++++ EXERCISE INPUTS ++++
/-- Exception entry, TRAP, BREAK, returns and interrupt entry: what is saved and where issue goes. 07_tarn_core.md R174 07_tarn_core.md R175 07_tarn_core.md R176 08_tarn_instructions.md R194. -/
def Obligations.ExceptionsAndInterrupts : Prop :=
  (∀ (n : Nat) (e : Exc) (s : State), statActive (Machine.core s n).estat = false → e.cause ≠ 9 →
      let c := Machine.core s n
      let x := Machine.core (takeExc n e s) n
      x.pc = c.vbase + BitVec.ofNat 14 (4 * e.cause) ∧ x.epc = (match c.branch with | some b => b.addr | none => c.pc) ∧ x.mode = c.mode &&& 0xFFF7#16
        ∧ x.emode.setWidth 16 = c.mode ∧ x.d = c.d ∧ x.a = c.a ∧ x.p = c.p ∧ x.sr = c.sr ∧ x.rc = c.rc ∧ x.stack = c.stack ∧ x.stores = c.stores
        ∧ x.estat = statWord e.cause c.branch.isSome c.rep (match c.branch with | some b => b.shadow | none => c.shadow).length)
  ∧ (∀ (n : Nat) (e : Exc) (s : State) (k : Nat), statActive (Machine.core s n).estat = true → (Machine.core s n).run = some k →
      (Machine.core (takeExc n e s) n).halted = true ∧ (Machine.core (takeExc n e s) n).epc = (Machine.core s n).epc)
  ∧ (∀ (n : Nat) (s : State), let c := Machine.core s n
      (∀ code, ready s n .flow = true → statActive c.estat = false → ∃ t, exec (.tTrap n 0 code) s = .next t ∧ (Machine.core t n).pc = c.vbase + 36#14
        ∧ (Machine.core t n).epc = c.complete.pc ∧ (Machine.core t n).eaddr = code.setWidth 24)
      ∧ (ready s n .any = true → c.brk = true → exec (.tBreak n 0) s = .next (settled s (retired n 0 { c with brk := false } s)))
      ∧ (ready s n .any = true → c.brk = false → exec (.tBreak n 0) s = .next (settled s (takeExc n ⟨10, none⟩ (begun s))))
      ∧ (ready s n .flow = true → c.estat.getLsbD 6 = false → ∃ t, exec (.tRte n 0) s = .next t ∧ (Machine.core t n).pc = c.epc
        ∧ (Machine.core t n).mode = c.emode.setWidth 16 ∧ statActive (Machine.core t n).estat = false ∧ (Machine.core t n).d = c.d)
      ∧ (ready s n .flow = true → c.istat.getLsbD 6 = false → ∃ t, exec (.tRti n 0) s = .next t ∧ (Machine.core t n).pc = c.ipc
        ∧ (Machine.core t n).mode = c.imode.setWidth 16 ∧ statActive (Machine.core t n).istat = false ∧ (Machine.core t n).d = c.d)
      ∧ (∀ line, c.lineDue = some line →
        (s.clk.running = true → c.run ≠ none → c.halted = false → c.held = false → c.branch = none → c.rep = false ∨ c.fresh = false → c.inForce.getLsbD 3 = true →
          exec (.interruptEntry n) s = .next (settled s (setCore (begun s) n (c.interrupt line)))
          ∧ (c.interrupt line).pc = c.vbase + BitVec.ofNat 14 (0x40 + 4 * line) ∧ (c.interrupt line).ipc = c.pc ∧ (c.interrupt line).ipend.getLsbD line = false)
        ∧ (c.inForce.getLsbD 3 = false ∨ c.branch ≠ none → exec (.interruptEntry n) s = .next (settled s (begun s))))
      ∧ (s.clk.running = true → c.issues = true → c.haltReq = false → poisoned s (.tarnImem n c.pc.toNat) = false → noInstruction (mget 0 c.imem c.pc.toNat) = true →
          exec (.tNop n) s = .next (settled s (takeExc n ⟨1, none⟩ (begun s)))))

/-- No Tarn instruction changes another core but by a message, another cluster's memory, another task, or anything outside the array. 07_tarn_core.md R153 07_tarn_core.md R155 07_tarn_core.md R174 09_tarn_array.md R204. -/
def Obligations.CoresAreIsolated : Prop :=
  ∀ (i : Instr) (n : Nat) (s t : State), tarnCore i = some n → exec i s = .next t →
    (∀ m, m ≠ n → Machine.core t m = { Machine.core s m with ipend := (Machine.core t m).ipend, cmsgIn := (Machine.core t m).cmsgIn, waiting := (Machine.core t m).waiting })
    ∧ (∀ k, k ≠ homeOf s n → tget t.tarn.cmem k = tget s.tarn.cmem k)
    ∧ (∀ j, (Machine.core s n).run ≠ some j → tget t.tasks j = tget s.tasks j)
    ∧ (∀ j, tget t.tenants j = (tget s.tenants j).map (fun x => { x with faulted := (tenant t j).faulted }))
    ∧ t.streams = s.streams ∧ t.mbx = s.mbx ∧ t.netPorts = s.netPorts ∧ t.lps = s.lps ∧ t.tbs = s.tbs ∧ t.clk = s.clk ∧ t.pwr = s.pwr ∧ t.votes = s.votes

/-- Tasks: how a run starts and is ended, SIGNAL, DMA completion, a spare that takes over, and a core that fails without one. 09_tarn_array.md R201 09_tarn_array.md R203 09_tarn_array.md R205 09_tarn_array.md R206 09_tarn_array.md R207. -/
def Obligations.TaskRunsSignalsAndSpares : Prop :=
  ∀ s : State,
    (∀ (n : Nat) (k : BitVec 4), ready s n .any = true → exec (.tSignal n 0 k) s = .next (settled s (tarnSignal n k.toNat (retired n 0 (Machine.core s n) s))))
    ∧ (∀ (n k j : Nat) (w : Task), (Machine.core s n).run = some j → tget s.tasks j = some w → 0 < k →
        tget (tarnSignal n k s).tasks j = some (if w.signals.contains k then { w with sigDrop := inc48 w.sigDrop 1 } else { w with signals := k :: w.signals }))
    ∧ (∀ (n j : Nat) (w : Task), (Machine.core s n).run = some j → tget s.tasks j = some w → w.running = true →
        (∃ v, tget (tarnSignal n 0 s).tasks j = some v ∧ v.running = false ∧ v.signals = [] ∧ v.outs.length = w.k)
        ∧ (Machine.core (tarnSignal n 0 s) n).run = (if w.resident then some j else none) ∧ (w.resident = true → (Machine.core (tarnSignal n 0 s) n).held = true))
    ∧ (s.clk.running = true → ∀ (j : Nat) (w : Task), tget s.tasks j = some w →
      let d := 17 * w.cluster + w.core
      (w.pendRun = true → w.stopped = false → (Machine.core s d).haltReq = false → runWaits s j w = false →
        (w.library = false → (w.resident = false ∨ w.started = false) → ((Machine.core s d).run = none ∨ (Machine.core s d).run = some j) → Memory.wf 0 (Machine.core s d).lmem = true →
          ∃ t, exec (.tarnRunStart j) s = .next t ∧ (Machine.core t d).pc = BitVec.ofNat 14 (w.vbase + 0x60) ∧ (Machine.core t d).mode = 0
            ∧ (Machine.core t d).run = some j ∧ (Machine.core t d).stack = [] ∧ (Machine.core t d).p.toList.getD 7 0 = BitVec.ofNat 24 w.localBase
            ∧ mget 0 (Machine.core t d).lmem (w.localBase + 4) = BitVec.ofNat 16 w.blocks ∧ (∀ e, e ≠ d → Machine.core t e = Machine.core s e)
            ∧ (tget t.tasks j).map (·.running) = some true)
        ∧ (w.library = false → w.resident = true → w.started = true → (Machine.core s d).run = some j →
          ∃ t, exec (.tarnRunStart j) s = .next t ∧ (Machine.core t d).held = false ∧ (Machine.core t d).halted = false ∧ (Machine.core t d).run = some j
            ∧ (Machine.core t d).ipend.getLsbD 0 = true ∧ (Machine.core t d).pc = (Machine.core s d).pc ∧ (tget t.tasks j).map (·.running) = some true)
        ∧ (w.library = true → (Machine.core s d).run = none → ∃ t, exec (.tarnRunStart j) s = .next t ∧ t.tarn = s.tarn
            ∧ (tget t.tasks j).map (fun v => (v.blocks, v.outs.length)) = some (w.blocks + 1, w.k)))
      ∧ ((w.running = true ∨ w.pendRun = true) → follows s = false → ∃ t, exec (.tarnRunEnd j) s = .next t
          ∧ tget t.tasks j = some { w with running := false, pendRun := false, outs := [], coded := [], overran := true, overruns := inc48 w.overruns 1, overAt := some (secs s) }
          ∧ (w.running = false → t.tarn = s.tarn)
          ∧ (w.running = true → if (Machine.core s d).branch = none ∧ ((Machine.core s d).rep && (Machine.core s d).fresh) = false
              then (Machine.core t d).halted = true ∧ (Machine.core t d).haltReq = false else (Machine.core t d).haltReq = true))
      ∧ (follows s = true → exec (.tarnRunEnd j) s = .next (settled s (begun s)))
      ∧ (w.pendRun = false → exec (.tarnRunStart j) s = .next (settled s (begun s)))
      ∧ (w.running = false → w.pendRun = false → exec (.tarnRunEnd j) s = .next (settled s (begun s))))
    ∧ (∀ (n ch moved : Nat), let d := dmaOf (Machine.core s n) ch
        (d.busy = false ∨ s.clk.running = false → ∀ b, exec (.dmaDone n ch moved b) s = .next (settled s (begun s)))
        ∧ (d.busy = true → s.clk.running = true →
          (dmaStop s d moved false = none → ∃ t, exec (.dmaDone n ch moved false) s = .next t ∧ (dmaOf (Machine.core t n) ch).busy = false ∧ (dmaOf (Machine.core t n) ch).done = true
            ∧ (d.irq = true → (Machine.core t n).ipend.getLsbD (2 + ch) = true))
          ∧ (dmaStop s d moved false ≠ none → ∃ t, exec (.dmaDone n ch moved false) s = .next t ∧ (dmaOf (Machine.core t n) ch).busy = false
            ∧ (dmaOf (Machine.core t n) ch).err = true ∧ (dmaOf (Machine.core t n) ch).code = 3)
          ∧ ∃ t, exec (.dmaDone n ch moved true) s = .next t ∧ (dmaOf (Machine.core t n) ch).busy = false ∧ (dmaOf (Machine.core t n) ch).err = true
            ∧ (dmaOf (Machine.core t n) ch).code = 3 ∧ (Machine.core t n).ipend.getLsbD 1 = true))
    ∧ (s.clk.running = true → ∀ (cl k : Nat), let d := 17 * cl + k
        let spared := fun (t : State) => (∀ n, Machine.core t n = if n = d then { Machine.core s d with waiting := false } else Machine.core s n)
          ∧ t.tarn.cmem = s.tarn.cmem ∧ t.tarn.failed = s.tarn.failed ∧ t.tasks = s.tasks ∧ tget t.tarn.spares cl = some k
        (s.health.wear.contains d = true → tarnSpareLeft s cl = true → ∃ t, exec (.tarnSpareTakeover cl k) s = .next t ∧ spared t)
        ∧ (cl < 16 → k < 16 → s.tarn.failed.contains d = false →
          (tarnSpareLeft s cl = true → ∃ t, exec (.tarnCoreFail cl k) s = .next t ∧ spared t)
          ∧ (tarnSpareLeft s cl = false → tasksOn s cl k ≠ [] →
            ((∃ e, e < 272 ∧ e ≠ d ∧ coreFree s e = true) →
              ∃ t e, exec (.tarnCoreFail cl k) s = .next t ∧ e ≠ d ∧ coreFree s e = true ∧ (∀ f, f / 17 = cl → f ≠ d → coreFree s f = true → e / 17 = cl)
                ∧ Machine.core t e = { Machine.core s d with waiting := false } ∧ homeOf t e = homeOf s d
                ∧ ∀ j w, tget s.tasks j = some w → w.cluster = cl → w.core = k → tget t.tasks j = some { w with cluster := e / 17, core := e % 17 })
            ∧ ((∀ e, e < 272 → e ≠ d → coreFree s e = false) →
              ∃ t, exec (.tarnCoreFail cl k) s = .next t ∧ d ∈ t.tarn.failed
                ∧ ∀ j w, tget s.tasks j = some w → w.cluster = cl → w.core = k →
                  (tget t.tasks j).map (fun v => (v.stopped, v.running, v.pendRun, v.outs)) = some (true, false, false, [])))))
++++
## WHAT YOU SHOULD DO
Your task is to gather all lines from the entries above that hold the word "ipend".

## WRITTEN RESPONSE
          ∧ (c.interrupt line).pc = c.vbase + BitVec.ofNat 14 (0x40 + 4 * line) ∧ (c.interrupt line).ipc = c.pc ∧ (c.interrupt line).ipend.getLsbD line = false)
    (∀ m, m ≠ n → Machine.core t m = { Machine.core s m with ipend := (Machine.core t m).ipend, cmsgIn := (Machine.core t m).cmsgIn, waiting := (Machine.core t m).waiting })
            ∧ (Machine.core t d).ipend.getLsbD 0 = true ∧ (Machine.core t d).pc = (Machine.core s d).pc ∧ (tget t.tasks j).map (·.running) = some true)
            ∧ (d.irq = true → (Machine.core t n).ipend.getLsbD (2 + ch) = true))
            ∧ (dmaOf (Machine.core t n) ch).code = 3 ∧ (Machine.core t n).ipend.getLsbD 1 = true))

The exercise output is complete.